Both SSD A and SSD B utilize 32 *n*m fabrication process NAND flash memory packages, employ a DDR2 flash interface (144Mbs), and employ Samsung's second generation S3C29MAX01 controller. ARM-based multi-core processors with dual-cache chips manage the SSD internals, and the host interface is connected via Serial ATA Generation 2 (3Gbps). The size of the DRAM cache employed in both devices is 256MB, comprised of two DRAM chips having 667Mbps data rate. The first drive, marked "SSD A," has a capacity of 64GB and operates using 4 channels and 16 packages. The second drive, marked "SSD B," has a capacity of 256GB and operates using 8 channels and 64 packages. While manufacturers do not publicize exactly how many dies are in each package, single-, dual-, quad-, and octal-die package are all possibilities in production. We suggest that for these devices dual-die package is most likely based on the price point and the date manufactured. The results of our tests are shown in Figure 2. Specifically, Figures 2(a) and 2(b) plot variances in latency as transfer size is increased for SSD A and SSD B respectively, and Figures 2(c) and 2(d) show variance as transfer size increases in terms of overall bandwidth.

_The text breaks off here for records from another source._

-- ==== Sys2Proof/Syntax.lean ====
section
/-! DEFINITION. The instructions: one constructor per mnemonic of spec/opcode_table.json, its addressing mode the
operand (spec/30_encoding.md R88: "Every mnemonic has one rule; the rule covers all of its modes"), so that each of the
256 rows of the table is one constructor applied to one mode. JMP, whose two modes have a rule each (R235, R236), has two
constructors (notes/assumptions/15.md). Operand bytes are already assembled (R83 to R86): a `Byte` is the operand byte nn, a `Word` is hh:ll. -/

namespace Sys2Proof

/-- The addressing modes that have an effective address (R106 to R113). -/
inductive MemMode where
  /-- zero-page, `$nn` (R106) -/
  | zp (nn : Byte)
  /-- zero-page,X, `$nn,X` (R107) -/
  | zpx (nn : Byte)
  /-- zero-page,Y, `$nn,Y` (R108) -/
  | zpy (nn : Byte)
  /-- absolute, `$hhll` (R109) -/
  | abs (hhll : Word)
  /-- absolute,X, `$hhll,X` (R110) -/
  | absx (hhll : Word)
  /-- absolute,Y, `$hhll,Y` (R111) -/
  | absy (hhll : Word)
  /-- (indirect,X), `($nn,X)` (R112) -/
  | indx (nn : Byte)
  /-- (indirect),Y, `($nn),Y` (R113) -/
  | indy (nn : Byte)
  deriving DecidableEq, Repr

/-- The operand of an instruction that consumes a value (R118). -/
inductive Operand where
  /-- immediate, `#nn` (R105) -/
  | imm (nn : Byte)
  /-- the byte at the mode's effective address -/
  | mem (m : MemMode)
  deriving DecidableEq, Repr

/-- The operand of a shift or rotate (R154). -/
inductive ShiftOperand where
  /-- the accumulator, `A` (R116) -/
  | acc
  /-- the byte at the mode's effective address, read and written back (R119) -/
  | mem (m : MemMode)
  deriving DecidableEq, Repr

/-- The instruction set, in the order of the spec's families (files 41 to 48). -/
inductive Instr where
  -- 41_arithmetic.md
  /-- add with carry (R131) -/
  | adc (o : Operand)
  /-- subtract with borrow (R132) -/
  | sbc (o : Operand)
  /-- increment memory (R133) -/
  | inc (m : MemMode)
  /-- decrement memory (R134) -/
  | dec (m : MemMode)
  /-- increment X (R135) -/
  | inx
  /-- increment Y (R136) -/
  | iny
  /-- decrement X (R137) -/
  | dex
  /-- decrement Y (R138) -/
  | dey
  -- 42_bitwise_shift.md
  /-- bitwise AND into A (R150) -/
  | and (o : Operand)
  /-- bitwise OR into A (R151) -/
  | ora (o : Operand)
  /-- bitwise exclusive OR into A (R152) -/
  | eor (o : Operand)
  /-- test bits of memory against A (R153) -/
  | bit (m : MemMode)
  /-- arithmetic shift left (R155) -/
  | asl (o : ShiftOperand)
  /-- logical shift right (R156) -/
  | lsr (o : ShiftOperand)
  /-- rotate left through carry (R157) -/
  | rol (o : ShiftOperand)
  /-- rotate right through carry (R158) -/
  | ror (o : ShiftOperand)
  -- 43_compare.md
  /-- compare A (R171) -/
  | cmp (o : Operand)
  /-- compare X (R172) -/
  | cpx (o : Operand)
  /-- compare Y (R173) -/
  | cpy (o : Operand)
  -- 44_load_store_transfer.md
  /-- load A (R180) -/
  | lda (o : Operand)
  /-- load X (R181) -/
  | ldx (o : Operand)
  /-- load Y (R182) -/
  | ldy (o : Operand)
  /-- store A (R183) -/
  | sta (m : MemMode)
  /-- store X (R184) -/
  | stx (m : MemMode)
  /-- store Y (R185) -/
  | sty (m : MemMode)
  /-- transfer A to X (R186) -/
  | tax
  /-- transfer A to Y (R187) -/
  | tay
  /-- transfer X to A (R188) -/
  | txa
  /-- transfer Y to A (R189) -/
  | tya
  /-- transfer SP to X (R190) -/
  | tsx
  /-- transfer X to SP (R191) -/
  | txs
  -- 45_stack_subroutine_interrupt.md
  /-- push A (R205) -/
  | pha
  /-- push the status byte (R206) -/
  | php
  /-- pull A (R207) -/
  | pla
  /-- pull the status byte (R208) -/
  | plp
  /-- jump to subroutine (R209) -/
  | jsr (target : Word)
  /-- return from subroutine (R210) -/
  | rts
  /-- software interrupt (R211) -/
  | brk
  /-- return from interrupt (R212) -/
  | rti
  -- 46_branch.md
  /-- branch if carry clear (R221) -/
  | bcc (off : Byte)
  /-- branch if carry set (R222) -/
  | bcs (off : Byte)
  /-- branch if zero set (R223) -/
  | beq (off : Byte)
  /-- branch if zero clear (R224) -/
  | bne (off : Byte)
  /-- branch if negative set (R225) -/
  | bmi (off : Byte)
  /-- branch if negative clear (R226) -/
  | bpl (off : Byte)
  /-- branch if overflow clear (R227) -/
  | bvc (off : Byte)
  /-- branch if overflow set (R228) -/
  | bvs (off : Byte)
  -- 47_jump.md
  /-- JMP absolute (R235) -/
  | jmpAbs (target : Word)
  /-- JMP indirect (R236) -/
  | jmpInd (pointer : Word)
  -- 48_flag_nop.md
  /-- clear carry (R240) -/
  | clc
  /-- clear decimal (R241) -/
  | cld
  /-- clear interrupt-disable (R242) -/
  | cli
  /-- clear overflow (R243) -/
  | clv
  /-- set carry (R244) -/
  | sec
  /-- set decimal (R245) -/
  | sed
  /-- set interrupt-disable (R246) -/
  | sei
  /-- no operation (R247) -/
  | nop
  /-- one of the 105 unmapped opcode bytes, a one-byte no-op (R248) -/
  | unmapped (op : Byte)
  deriving DecidableEq, Repr

end Sys2Proof
end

In the latency results, for SSD A, random reads and sequential reads perform similarly, but both are still far worse than either types of the writes by at least 25% and as high as 361%. For SSD B, there exists a clear case that while all other operations incur approximately the same latencies, random reads suffer by at least 56% to at most 319% in comparison. The bandwidth results tell a very similar story, but bring to light the increasing gap as transfer size increases. In all cases tested, random writes outperform random reads, in direct contrast to what a majority of the literature on flash memory would lead one to believe. It should be noted that, read operations tested are not affected by any transactions related to garbage collection activities because read and write tests for both latency and throughput are performed in an entirely separate fashion. Also, note that the fraction of DRAM that might be used for buffering I/Os is about 0.48% (SSD A) and 0.12% (SSD B) in our tests. In practice, the fraction of DRAM for buffering I/Os is even smaller because it is concurrently used for maintaining metadata and in-memory data structures of the FTL.

#### 4. Physically Addressed Queuing

In order to improve the poor random-read performance we demonstrated above, we propose a new request scheduling scheme named Physically Addressed Queueing (PAQ). Unlike previous schedulers who do not have access to the physical addresses of requests, with PAO we propose moving the QBM layer out from the HIL and beneath the FTL to provide such crucial functionality. With exposure of the physical layout to our PAQ scheduler, we are able to positively identify requests that will cause conflicts as they concurrently contend for the same resources. Using these physical addresses, we present a classification system for conflicts, and describe how PAQ can aggregate groups of requests together that do not share conflicts. Such groups of requests without interdependence we term a  $clump^1$ , and we show that PAQ works to build clumps in a conflictfirst bottom-up fashion such that total contention is reduced and SSD performance is improved. Last, we discuss



Figure 4. Firmware layers within a SSD.



# Figure 5. An example that shows PAQ conflict classification. CH, P and D denote channel, package, and die, respectively.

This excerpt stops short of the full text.